Ob Liebich das überhaupt gelingen könnte, ist aber fraglich. Denn der deutsche Rechtsstaat hat mehr als nur eine Kontrollinstanz, die auch die Interessen anderer abwägen müssen: Auch mit geändertem Geschlechtseintrag entscheiden nämlich letztlich die Vollzugsbehörden, wo eine Person untergebracht wird.

Bei Liebich könnte eine Überstellung in den Männertrakt damit durchaus möglich sein. Die zuständige Justizvollzugsanstalt – im konkreten Fall in Chemnitz – prüft in einem Aufnahmegespräch, ob die Sicherheitsinteressen der Gefangenen selbst und auch der anderen Insassinnen gewahrt werden können. Ist das nicht der Fall, schreibt das Expertenportal Legal Tribune, ist die Inhaftierte eine Gefahr für andere, wäre eine Verlegung möglich – bei Liebichs rechtsextremem Hintergrund und den herabwürdigenden Äußerungen queeren Personen und Frauen gegenüber ist das durchaus denkbar.

Die JVA Chemnitz selbst fühlt sich dem zudem mehr als gewachsen. Man habe „jahrelange Erfahrung“ im Umgang mit trans-, inter- und non-binären Personen und damit verbundenen Einzelfallentscheidungen, auch wenn diese Begriffe „seinerzeit noch nicht geläufig“ waren, heißt es dort gegenüber Legal Tribune. In Zweifelsfällen würden ärztliche oder psychologische Stellungnahmen eingeholt.

Seltsame Blüten

Egal, wo Liebich letztlich landet: Dass der Fall die Medien beschäftigt, ist ein weiteres Kapitel im Kulturkampf zwischen links und rechts – und ein Sieg für Liebich. Die jüngste, seltsame Episode dazu lieferte Ex-Bild-Chef Julian Reichelt. Der jetzige Chefredakteur der rechtspopulistischen Plattform Nius – selbst ein erbitterter Gegner des Selbstbestimmungsgesetzes – hatte Liebich öffentlich die amtliche Weiblichkeit abgesprochen, indem er „Sven Liebich ist keine Frau“ schrieb.

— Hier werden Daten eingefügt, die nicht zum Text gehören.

/-- Does no other request wait for a die? Then a READ or PROGRAM goes out whole, and page by page otherwise (R383). -/
def State.dieAlone (s : State) (n die : Nat) : Bool := (s.arb 6 (dieKey n die)).quiet

/-- The command of the pages from `k` on of a READ or PROGRAM of `total` pages: all that are left, or one. -/
def cmdPart (c : NmlCmd) (page k total : Nat) (alone : Bool) : NmlCmd :=
  if c.opc = 1 ∨ c.opc = 2 then { c with page := page + k, count := if alone then total - k else 1 } else c

/-- Send the command of `o`, a part or a whole, under a tag (R296, R297): the state, and the number of WDATA pages sent where one could
not be read. A program or erase of an own die is reported to the ledger (R116). -/
def State.nmlSendCmd (s : State) (n tag : Nat) (o : NmlOut) : State × Option Nat :=
  let c := o.cmd
  let r := if c.opc = 2 then s.nmlPages (o.buf + pageBytes * o.pages) c.count else (s, [])
  let short := decide (c.opc = 2) && decide (r.2.length < c.count)
  let x := r.1.lane n
  let o : NmlOut := { o with fseq := x.txSeq, acked := none, got := 0, dead := short, idle := false }
  let s := r.1.setLane n { x with cmdCr := x.cmdCr - 1, cmds := SMap.put x.cmds tag o, dataCr := x.dataCr - r.2.length }
  let s := s.nmlSend n (fun q => .cmd q tag c)
  let s := foldSt (fun (p : Nat × List Byte) (s : State) =>
    s.nmlSend n (fun q => .wdata q tag (pageBytes * p.1) (decide (p.1 + 1 = c.count)) p.2)) ((List.range r.2.length).zip r.2) s
  (if c.opc = 2 ∨ c.opc = 3 then s.opStart n c.die (s.dieWork c.opc c.count) else s, if short then some r.2.length else none)

/-- The grant of a die passes from a ring to the command that it sends. -/
def State.dieTake (s : State) (n die cl tag : Nat) : State :=
  let a := s.arb 6 (dieKey n die)
  if s.holds 6 (dieKey n die) cl then
    s.setArb 6 (dieKey n die) { a with holder := a.holder.map (fun r => { r with num := 256 + tag }) }
  else s

/-- Send a job's command (R295 to R297): it waits for the head, the lane, a tag, credits and room for its frames (R294); on a lane
that is DOWN or in FAULT it completes MEDIA_TIMEOUT. -/
def nmlStart (n cl : Nat) (j : Job) (s : State) : JobDo :=
  let x := s.lane n
  let all := s.nmlCmd j
  let c := cmdPart all all.page 0 all.count (s.dieAlone n all.die)
  let st := s.laneState n
  if st = 0 ∨ st = 4 then .done (s.ctr F.NML_TIMEOUTS_CTR n) 0 (.st stMediaTmo)
  else if st ≠ 3 ∨ s.nmlWaits c = true ∨ x.tooFull c = true then .held s
  else
    match freeTag x.cmds 1025 0 with
    | none => .held s
    | some tag =>
      let o : NmlOut := { job := j, cmd := c, fseq := 0, acked := none, buf := hAddr (j.fld 16 8) (j.fld 24 4), got := 0, dead := false
                          late := false, pages := 0, total := all.count, idle := false }
      match s.nmlSendCmd n tag o with
      | (s, some k) => .done (s.memEvent 0x09 n) 0 { JobEnd.memErr with aux := k }
      | (s, none) => .taken (if j.needsDie then s.dieTake n c.die cl tag else s)

/-- A command whose parts are not all done goes on, where it holds its die (R379). -/
def State.nmlPart (s : State) (n tag : Nat) (o : NmlOut) : State :=
  if o.idle = false ∨ !s.holds 6 (dieKey n o.cmd.die) (256 + tag) ∨ s.laneState n ≠ 3 then s
  else
    let c := cmdPart (s.nmlCmd o.job) (o.job.fld 8 2) o.pages o.total (s.dieAlone n o.cmd.die)
    if s.nmlWaits c = true ∨ (s.lane n).tooFull c = true then s
    else
      match s.nmlSendCmd n tag { o with cmd := c } with
      | (s, none) => s
      | (s, some k) =>
        ((s.memEvent 0x09 n).dieFree n tag o).complete o.job n 0 { JobEnd.memErr with aux := o.pages + k }

/-- Every command of a lane that can go on does. -/
def State.nmlPump (s : State) (n : Nat) : State := foldSt (fun (p : Nat × NmlOut) (s : State) => s.nmlPart n p.1 p.2) (s.lane n).cmds s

Liebich – vor Gericht in Leopardenbluse, Ohrringen und Walrossbart – verklagte Reichelt, wie übrigens auch alle anderen, die das behaupten. In erster Instanz gab die Justiz Reichelt Recht, mit dem Hinweis auf Meinungsfreiheit. Liebich ging in Revision und streitet weiter, auch vom Gefängnis aus. Nur von welchem Trakt, ist noch unklar.